REQUIREMENT
Please copy the leading lines of the entries below exactly, concluding with the line in which "(keyClearRun_same _ _).step rfl ?_ | intro _)" occurs.

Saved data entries
-- ==== Sys2Proof/Laws/FrameCmdKeys.lean ====
section
/-! SUPPORT. The frame of each definition of Machine/CmdKeys. -/

namespace Sys2Proof.Machine

theorem keyLoadCmd_same : keyLoadCmd.Bounds 1106356731905 := by
  intro s w p e
  dsimp only [keyLoadCmd]
  repeat' (first | with_reducible exact Same.refl _ | with_reducible refine (keyLoadRun_same _ _).step rfl ?_ | intro _)

theorem execKeyLoad_same : ∀ a0 a1, Within 1175076208645 (execKeyLoad a0 a1) a1 := fun _ _ => command_same keyLoadCmd_same rfl _ _

theorem keyClearCmd_same : keyClearCmd.Bounds 1106356731905 := by
  intro s w p e
  dsimp only [keyClearCmd]
  repeat' (first | with_reducible exact Same.refl _ | with_reducible refine (keyClearRun_same _ _).step rfl ?_ | intro _)

theorem execKeyClear_same : ∀ a0 a1, Within 1175076208645 (execKeyClear a0 a1) a1 := fun _ _ => command_same keyClearCmd_same rfl _ _

theorem keyGenerateCmd_same : keyGenerateCmd.Bounds 2199023255552 := by
  intro s w p e
  dsimp only [keyGenerateCmd]
  repeat' (first | with_reducible exact Same.refl _ | with_reducible refine (keyGenRun_same _ _).step rfl ?_ | intro _)

theorem execKeyGenerate_same : ∀ a0 a1, Within 3373965246469 (execKeyGenerate a0 a1) a1 := fun _ _ => command_same keyGenerateCmd_same rfl _ _

theorem keyRewrapCmd_same : keyRewrapCmd.Bounds 2203318222848 := by
  intro s w p e
  dsimp only [keyRewrapCmd]
  repeat' (first | with_reducible exact Same.refl _ | with_reducible refine (keyRewrapRun_same _ _).step rfl ?_ | intro _)

theorem execKeyRewrap_same : ∀ a0 a1, Within 3373965246469 (execKeyRewrap a0 a1) a1 := fun _ _ => command_same keyRewrapCmd_same rfl _ _

theorem domainInvalidateCmd_same : domainInvalidateCmd.Bounds 3374099464197 := by
  intro s w p e
  dsimp only [domainInvalidateCmd]
  repeat' (first | with_reducible exact Same.refl _ | with_reducible refine (invalidateRun_same _ _ _).step rfl ?_ | intro _)

theorem execDomainInvalidate_same : ∀ a0 a1, Within 3374099464197 (execDomainInvalidate a0 a1) a1 := fun _ _ => command_same domainInvalidateCmd_same rfl _ _

theorem keyStatusCmd_same : keyStatusCmd.Bounds 0 := by
  intro s w p e
  dsimp only [keyStatusCmd]
  repeat' (first | with_reducible exact Same.refl _ | intro _)

theorem execKeyStatus_same : ∀ a0 a1, Within 1174941990917 (execKeyStatus a0 a1) a1 := fun _ _ => command_same keyStatusCmd_same rfl _ _

theorem idCertCmd_same : idCertCmd.Bounds 0 := by
  intro s w p e
  dsimp only [idCertCmd]
  repeat' (first | with_reducible exact Same.refl _ | intro _)

theorem execIdCert_same : ∀ a0 a1, Within 1174941990917 (execIdCert a0 a1) a1 := fun _ _ => command_same idCertCmd_same rfl _ _

end Sys2Proof.Machine
end

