-- ==== Sys2Proof/Laws/SpineTrace.lean ====
section
/-! SUPPORT. What each definition of Machine/Trace leaves as it was: the waiting commands, the power state and its rails
(`State.spine`). -/

namespace Sys2Proof.Machine

theorem tracePut_spine : ∀ a0 a1 a2, (tracePut a0 a1 a2).spine = a2.spine := by
  intro a0 a1 a2
  unfold tracePut
  repeat' (first | with_reducible rfl | with_reducible refine spine_ite ?_ ?_ | with_reducible refine (emit_spine _ _).trans ?_ | intro _ | with_reducible refine spine_mk rfl rfl rfl rfl ?_)

theorem traceMsg_spine : ∀ a0 a1 a2, (traceMsg a0 a1 a2).spine = a2.spine := by
  intro a0 a1 a2
  unfold traceMsg
  repeat' (first | with_reducible rfl | with_reducible refine spine_ite ?_ ?_ | with_reducible refine (tracePut_spine _ _ _).trans ?_ | intro _)

theorem traceSecond_spine : ∀ a0, (traceSecond a0).spine = a0.spine := by
  intro a0
  unfold traceSecond
  repeat' (first | with_reducible rfl | with_reducible refine (tracePut_spine _ _ _).trans ?_ | intro _)

theorem traceDispatch_spine : ∀ a0 a1 a2 a3 a4, (traceDispatch a0 a1 a2 a3 a4).spine = a4.spine := by
  intro a0 a1 a2 a3 a4
  unfold traceDispatch
  repeat' (first | with_reducible rfl | with_reducible refine spine_ite ?_ ?_ | with_reducible refine (traceMsg_spine _ _ _).trans ?_ | intro _)

theorem traceMatch_spine : ∀ a0 a1 a2 a3 a4, (traceMatch a0 a1 a2 a3 a4).spine = a4.spine := by
  intro a0 a1 a2 a3 a4
  unfold traceMatch
  repeat' (first | with_reducible rfl | with_reducible refine spine_ite ?_ ?_ | with_reducible refine (traceMsg_spine _ _ _).trans ?_ | intro _)

theorem traceDeadline_spine : ∀ a0 a1 a2, (traceDeadline a0 a1 a2).spine = a2.spine := by
  intro a0 a1 a2
  unfold traceDeadline
  repeat' (first | with_reducible rfl | with_reducible refine spine_ite ?_ ?_ | with_reducible refine (traceMsg_spine _ _ _).trans ?_ | intro _)

theorem traceCommit_spine : ∀ a0 a1 a2, (traceCommit a0 a1 a2).spine = a2.spine := by
  intro a0 a1 a2
  unfold traceCommit
  repeat' (first | with_reducible rfl | with_reducible refine (traceMsg_spine _ _ _).trans ?_ | intro _)

theorem traceOverrun_spine : ∀ a0 a1 a2 a3 a4, (traceOverrun a0 a1 a2 a3 a4).spine = a4.spine := by
  intro a0 a1 a2 a3 a4
  unfold traceOverrun
  repeat' (first | with_reducible rfl | with_reducible refine spine_ite ?_ ?_ | with_reducible refine (traceMsg_spine _ _ _).trans ?_ | intro _)

end Sys2Proof.Machine
end

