-- ==== Sys2Proof/Laws/SpinePower.lean ====
section
/-! SUPPORT. What each definition of Machine/Power leaves as it was: the waiting commands, the power state and its rails
(`State.spine`). -/

namespace Sys2Proof.Machine

theorem notePower_spine : ∀ a0 a1 a2 a3, (notePower a0 a1 a2 a3).spine = a3.spine := by
  intro a0 a1 a2 a3
  unfold notePower
  repeat' (first | with_reducible rfl | with_reducible refine (note_spine _ _ _ _ _ _ _).trans ?_ | intro _)

theorem resetMain_spine : ∀ a0 a1 a2, (resetMain a0 a1 a2).spine = a2.spine := by
  intro a0 a1 a2
  unfold resetMain
  repeat' (first | with_reducible rfl | with_reducible refine (alarmPin_spine _).trans ?_ | with_reducible refine (emptyLockers_spine _).trans ?_ | with_reducible refine (pinsOff_spine _).trans ?_ | intro _ | with_reducible refine spine_mk rfl rfl rfl rfl ?_)

theorem setAttempts_spine : ∀ a0 a1 a2, (setAttempts a0 a1 a2).spine = a2.spine := by
  intro a0 a1 a2
  unfold setAttempts
  repeat' (first | with_reducible rfl | with_reducible refine spine_ite ?_ ?_ | intro _ | with_reducible refine spine_mk rfl rfl rfl rfl ?_)

theorem startImage_spine : ∀ a0, (startImage a0).spine = a0.spine := by
  intro a0
  unfold startImage
  repeat' (first | with_reducible rfl | with_reducible refine (setAttempts_spine _ _ _).trans ?_ | intro _ | split | (dsimp only; split) | with_reducible refine spine_mk rfl rfl rfl rfl ?_)

theorem powerCycle_spine : ∀ a0, (powerCycle a0).spine = a0.spine := by
  intro a0
  unfold powerCycle
  repeat' (first | with_reducible rfl | intro _ | with_reducible refine spine_mk rfl rfl rfl rfl ?_)

theorem loadConfig_spine : ∀ a0, (loadConfig a0).spine = a0.spine := by
  intro a0
  unfold loadConfig
  repeat' (first | with_reducible rfl | with_reducible refine (notePower_spine _ _ _ _).trans ?_ | intro _ | split | (dsimp only; split) | with_reducible refine spine_mk rfl rfl rfl rfl ?_)

theorem startTimeBase_spine : ∀ a0, (startTimeBase a0).spine = a0.spine := by
  intro a0
  unfold startTimeBase
  repeat' (first | with_reducible rfl | with_reducible refine spine_ite ?_ ?_ | with_reducible refine (noteTime_spine _ _ _).trans ?_ | with_reducible refine (raiseVector_spine _ _).trans ?_ | intro _ | with_reducible refine spine_mk rfl rfl rfl rfl ?_)

theorem restoreRtc_spine : ∀ a0, (restoreRtc a0).spine = a0.spine := by
  intro a0
  unfold restoreRtc
  repeat' (first | with_reducible rfl | with_reducible refine spine_ite ?_ ?_ | intro _ | with_reducible refine spine_mk rfl rfl rfl rfl ?_)

theorem bootTrained_spine : ∀ a0 a1, (bootTrained a0 a1).spine = a1.spine := by
  intro a0 a1
  unfold bootTrained
  repeat' (first | with_reducible rfl | with_reducible refine spine_ite ?_ ?_ | with_reducible refine (notePower_spine _ _ _ _).trans ?_ | intro _ | refine spine_snd (by assumption) ?_ | refine spine_fst (by assumption) ?_ | refine spine_snd2 (by assumption) ?_ | refine spine_snd3 (by assumption) ?_ | with_reducible refine spine_mk rfl rfl rfl rfl ?_)

theorem bootCert_spine : ∀ a0 a1, (bootCert a0 a1).spine = a1.spine := by
  intro a0 a1
  unfold bootCert
  repeat' (first | with_reducible rfl | with_reducible refine spine_ite ?_ ?_ | with_reducible refine (noteGate_spine _ _ _ _ _ _).trans ?_ | intro _ | refine spine_snd (by assumption) ?_ | refine spine_fst (by assumption) ?_ | refine spine_snd2 (by assumption) ?_ | refine spine_snd3 (by assumption) ?_ | with_reducible refine spine_mk rfl rfl rfl rfl ?_)

theorem bootNotes_spine : ∀ a0 a1, (bootNotes a0 a1).spine = a1.spine := by
  intro a0 a1
  unfold bootNotes
  repeat' (first | with_reducible rfl | with_reducible refine spine_ite ?_ ?_ | with_reducible refine (notePower_spine _ _ _ _).trans ?_ | intro _ | refine spine_snd (by assumption) ?_ | refine spine_fst (by assumption) ?_ | refine spine_snd2 (by assumption) ?_ | refine spine_snd3 (by assumption) ?_ | with_reducible refine spine_mk rfl rfl rfl rfl ?_)

theorem loseRetained_spine : ∀ a0, (loseRetained a0).spine = a0.spine := by
  intro a0
  unfold loseRetained
  repeat' (first | with_reducible rfl | intro _ | with_reducible refine spine_mk rfl rfl rfl rfl ?_)

theorem execVbatOkChange_spine : ∀ a0 a1, Keeps (execVbatOkChange a0 a1) a1 := by
  intro a0 a1
  unfold execVbatOkChange
  repeat' (first | with_reducible rfl | with_reducible refine spine_ite ?_ ?_ | with_reducible refine keeps_done ?_ | with_reducible refine (loseRetained_spine _).trans ?_ | intro _ | with_reducible refine spine_mk rfl rfl rfl rfl ?_)

theorem setPd_spine : ∀ a0 a1 a2, (setPd a0 a1 a2).spine = a2.spine := by
  intro a0 a1 a2
  unfold setPd
  repeat' (first | with_reducible rfl | with_reducible refine spine_ite ?_ ?_ | intro _ | with_reducible refine spine_mk rfl rfl rfl rfl ?_)

theorem budgetLost_spine : ∀ a0, (budgetLost a0).spine = a0.spine := by
  intro a0
  unfold budgetLost
  repeat' (first | with_reducible rfl | with_reducible refine (declareFault_spine _ _).trans ?_ | with_reducible refine (notePower_spine _ _ _ _).trans ?_ | with_reducible refine (setIrq_spine _ _).trans ?_ | intro _ | with_reducible refine spine_mk rfl rfl rfl rfl ?_)

theorem execPdPowerChange_spine : ∀ a0 a1 a2, Keeps (execPdPowerChange a0 a1 a2) a2 := by
  intro a0 a1 a2
  unfold execPdPowerChange
  repeat' (first | with_reducible rfl | with_reducible refine spine_ite ?_ ?_ | with_reducible refine keeps_ite ?_ ?_ | with_reducible refine keeps_done ?_ | with_reducible refine (budgetLost_spine _).trans ?_ | with_reducible refine (notePower_spine _ _ _ _).trans ?_ | with_reducible refine (setIrq_spine _ _).trans ?_ | with_reducible refine (setPd_spine _ _ _).trans ?_ | intro _)

theorem execPdClassification_spine : ∀ a0 a1 a2, Keeps (execPdClassification a0 a1 a2) a2 := by
  intro a0 a1 a2
  unfold execPdClassification
  repeat' (first | with_reducible rfl | with_reducible refine spine_ite ?_ ?_ | with_reducible refine keeps_done ?_ | with_reducible refine (budgetLost_spine _).trans ?_ | with_reducible refine (setPd_spine _ _ _).trans ?_ | intro _)

theorem execThermAssert_spine : ∀ a0 a1, Keeps (execThermAssert a0 a1) a1 := by
  intro a0 a1
  unfold execThermAssert
  repeat' (first | with_reducible rfl | with_reducible refine keeps_ite ?_ ?_ | with_reducible refine keeps_done ?_ | with_reducible refine (setAlert_spine _ _).trans ?_ | with_reducible refine (setIrq_spine _ _).trans ?_ | intro _ | with_reducible refine spine_mk rfl rfl rfl rfl ?_)

theorem execThermRelease_spine : ∀ a0 a1, Keeps (execThermRelease a0 a1) a1 := by
  intro a0 a1
  unfold execThermRelease
  repeat' (first | with_reducible rfl | with_reducible refine keeps_ite ?_ ?_ | with_reducible refine keeps_done ?_ | intro _ | with_reducible refine spine_mk rfl rfl rfl rfl ?_)

theorem aonRecord_spine : ∀ a0 a1 a2 a3, (aonRecord a0 a1 a2 a3).spine = a3.spine := by
  intro a0 a1 a2 a3
  unfold aonRecord
  repeat' (first | with_reducible rfl | with_reducible refine (recAdd_spine _ _ _ _ _ _ _ _ _ _).trans ?_ | intro _)

theorem execPerstN_spine : ∀ a0, Keeps (execPerstN a0) a0 := by
  intro a0
  unfold execPerstN
  repeat' (first | with_reducible rfl | with_reducible refine keeps_done ?_ | with_reducible refine (resetQueues_spine _).trans ?_ | intro _ | with_reducible refine spine_mk rfl rfl rfl rfl ?_)

theorem handoverFirst_spine : ∀ a0, (handoverFirst a0).spine = a0.spine := by
  intro a0
  unfold handoverFirst
  repeat' (first | with_reducible rfl | with_reducible refine spine_ite ?_ ?_ | with_reducible refine (emit_spine _ _).trans ?_ | intro _ | with_reducible refine spine_mk rfl rfl rfl rfl ?_)

theorem warmRequest_spine : ∀ a0, (warmRequest a0).spine = a0.spine := by
  intro a0
  unfold warmRequest
  repeat' (first | with_reducible rfl | with_reducible refine (handoverFirst_spine _).trans ?_ | intro _ | with_reducible refine spine_mk rfl rfl rfl rfl ?_)

theorem mainOff_spine : ∀ a0, (mainOff a0).spine = a0.spine := by
  intro a0
  unfold mainOff
  repeat' (first | with_reducible rfl | with_reducible refine spine_ite ?_ ?_ | intro _ | with_reducible refine spine_mk rfl rfl rfl rfl ?_)

theorem dormantRequest_spine : ∀ a0 a1, (dormantRequest a0 a1).spine = a1.spine := by
  intro a0 a1
  unfold dormantRequest
  repeat' (first | with_reducible rfl | with_reducible refine (handoverFirst_spine _).trans ?_ | intro _ | with_reducible refine spine_mk rfl rfl rfl rfl ?_)

theorem execControlFwFault_spine : ∀ a0, Keeps (execControlFwFault a0) a0 := by
  intro a0
  unfold execControlFwFault
  repeat' (first | with_reducible rfl | with_reducible refine spine_ite ?_ ?_ | with_reducible refine keeps_ite ?_ ?_ | with_reducible refine keeps_done ?_ | with_reducible refine (enterHoldover_spine _).trans ?_ | with_reducible refine (notePower_spine _ _ _ _).trans ?_ | with_reducible refine (setIrq_spine _ _).trans ?_ | intro _ | with_reducible refine spine_mk rfl rfl rfl rfl ?_)

theorem execPeerDetChange_spine : ∀ a0 a1, Keeps (execPeerDetChange a0 a1) a1 := by
  intro a0 a1
  unfold execPeerDetChange
  repeat' (first | with_reducible rfl | with_reducible refine keeps_ite ?_ ?_ | with_reducible refine keeps_done ?_ | with_reducible refine (swapPairing_spine _).trans ?_ | intro _ | with_reducible refine spine_mk rfl rfl rfl rfl ?_)

theorem execTapInstruction_spine : ∀ a0 a1, Keeps (execTapInstruction a0 a1) a1 := by
  intro a0 a1
  unfold execTapInstruction
  repeat' (first | with_reducible rfl | with_reducible refine keeps_ite ?_ ?_ | with_reducible refine keeps_done ?_ | with_reducible refine (drawFree_spine _).trans ?_ | with_reducible refine (emit_spine _ _).trans ?_ | intro _ | split | (dsimp only; split) | with_reducible refine spine_mk rfl rfl rfl rfl ?_)

end Sys2Proof.Machine
end

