-- ==== Sys2Proof/Laws/SpineCmdVoice.lean ====
section
/-! SUPPORT. What each definition of Machine/CmdVoice leaves as it was: the waiting commands, the power state and its rails
(`State.spine`). -/

namespace Sys2Proof.Machine

theorem vchOpen_spine : ∀ a0 a1 a2 a3, (vchOpen a0 a1 a2 a3).spine = a3.spine := by
  intro a0 a1 a2 a3
  unfold vchOpen
  repeat' (first | with_reducible rfl | with_reducible refine spine_ite ?_ ?_ | with_reducible refine (setVch_spine _ _ _).trans ?_ | with_reducible refine (vchEnd_spine _ _ _ _).trans ?_ | intro _ | split | (dsimp only; split))

theorem vchOpenCmd_calm : vchOpenCmd.Calm := by
  intro s w p e
  dsimp only [vchOpenCmd]
  repeat' (first | with_reducible refine spine_ite_fst ?_ ?_ | with_reducible rfl | with_reducible refine (vchOpen_spine _ _ _ _).trans ?_ | intro _)

theorem execVchOpen_spine : ∀ a0 a1, Keeps (execVchOpen a0 a1) a1 := command_spine vchOpenCmd_calm

theorem vchModify_spine : ∀ a0 a1 a2 a3, (vchModify a0 a1 a2 a3).spine = a3.spine := by
  intro a0 a1 a2 a3
  unfold vchModify
  repeat' (first | with_reducible rfl | with_reducible refine (setVch_spine _ _ _).trans ?_ | intro _ | split | (dsimp only; split))

theorem vchModifyCmd_calm : vchModifyCmd.Calm := by
  intro s w p e
  dsimp only [vchModifyCmd]
  repeat' (first | with_reducible refine spine_ite_fst ?_ ?_ | with_reducible rfl | with_reducible refine (vchModify_spine _ _ _ _).trans ?_ | intro _)

theorem execVchModify_spine : ∀ a0 a1, Keeps (execVchModify a0 a1) a1 := command_spine vchModifyCmd_calm

theorem vchCloseCmd_calm : vchCloseCmd.Calm := by
  intro s w p e
  dsimp only [vchCloseCmd]
  repeat' (first | with_reducible refine spine_ite_fst ?_ ?_ | with_reducible rfl | intro _ | with_reducible refine spine_mk rfl rfl rfl rfl ?_)

theorem execVchClose_spine : ∀ a0 a1, Keeps (execVchClose a0 a1) a1 := command_spine vchCloseCmd_calm

theorem flowFresh_spine : ∀ a0 a1, (flowFresh a0 a1).spine = a1.spine := by
  intro a0 a1
  unfold flowFresh
  repeat' (first | with_reducible rfl | with_reducible refine spine_ite ?_ ?_ | intro _ | with_reducible refine spine_mk rfl rfl rfl rfl ?_)

theorem flowSet_spine : ∀ a0 a1 a2, (flowSet a0 a1 a2).spine = a2.spine := by
  intro a0 a1 a2
  unfold flowSet
  repeat' (first | with_reducible rfl | with_reducible refine spine_ite ?_ ?_ | with_reducible refine (flowFresh_spine _ _).trans ?_ | with_reducible refine (setFlow_spine _ _ _).trans ?_ | intro _ | split | (dsimp only; split))

theorem flowDelete_spine : ∀ a0 a1, (flowDelete a0 a1).spine = a1.spine := by
  intro a0 a1
  unfold flowDelete
  repeat' (first | with_reducible rfl | with_reducible refine (flowFresh_spine _ _).trans ?_ | intro _ | split | (dsimp only; split) | with_reducible refine spine_mk rfl rfl rfl rfl ?_)

theorem flowSetCmd_calm : flowSetCmd.Calm := by
  intro s w p e
  dsimp only [flowSetCmd]
  repeat' (first | with_reducible refine spine_ite_fst ?_ ?_ | with_reducible rfl | with_reducible refine spine_ite ?_ ?_ | with_reducible refine (flowDelete_spine _ _).trans ?_ | with_reducible refine (flowSet_spine _ _ _).trans ?_ | intro _)

theorem execFlowSet_spine : ∀ a0 a1, Keeps (execFlowSet a0 a1) a1 := command_spine flowSetCmd_calm

theorem vchStatusCmd_calm : vchStatusCmd.Calm := by
  intro s w p e
  dsimp only [vchStatusCmd]
  repeat' (first | with_reducible rfl | intro _)

theorem execVchStatus_spine : ∀ a0 a1, Keeps (execVchStatus a0 a1) a1 := command_spine vchStatusCmd_calm

end Sys2Proof.Machine
end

ANSWER TO THE PROBLEM
-- ==== Sys2Proof/Laws/FrameCmdKeys.lean ====
section
/-! SUPPORT. The frame of each definition of Machine/CmdKeys. -/

namespace Sys2Proof.Machine

theorem keyLoadCmd_same : keyLoadCmd.Bounds 1106356731905 := by
  intro s w p e
  dsimp only [keyLoadCmd]
  repeat' (first | with_reducible exact Same.refl _ | with_reducible refine (keyLoadRun_same _ _).step rfl ?_ | intro _)

theorem execKeyLoad_same : ∀ a0 a1, Within 1175076208645 (execKeyLoad a0 a1) a1 := fun _ _ => command_same keyLoadCmd_same rfl _ _

theorem keyClearCmd_same : keyClearCmd.Bounds 1106356731905 := by
  intro s w p e
  dsimp only [keyClearCmd]
  repeat' (first | with_reducible exact Same.refl _ | with_reducible refine (keyClearRun_same _ _).step rfl ?_ | intro _)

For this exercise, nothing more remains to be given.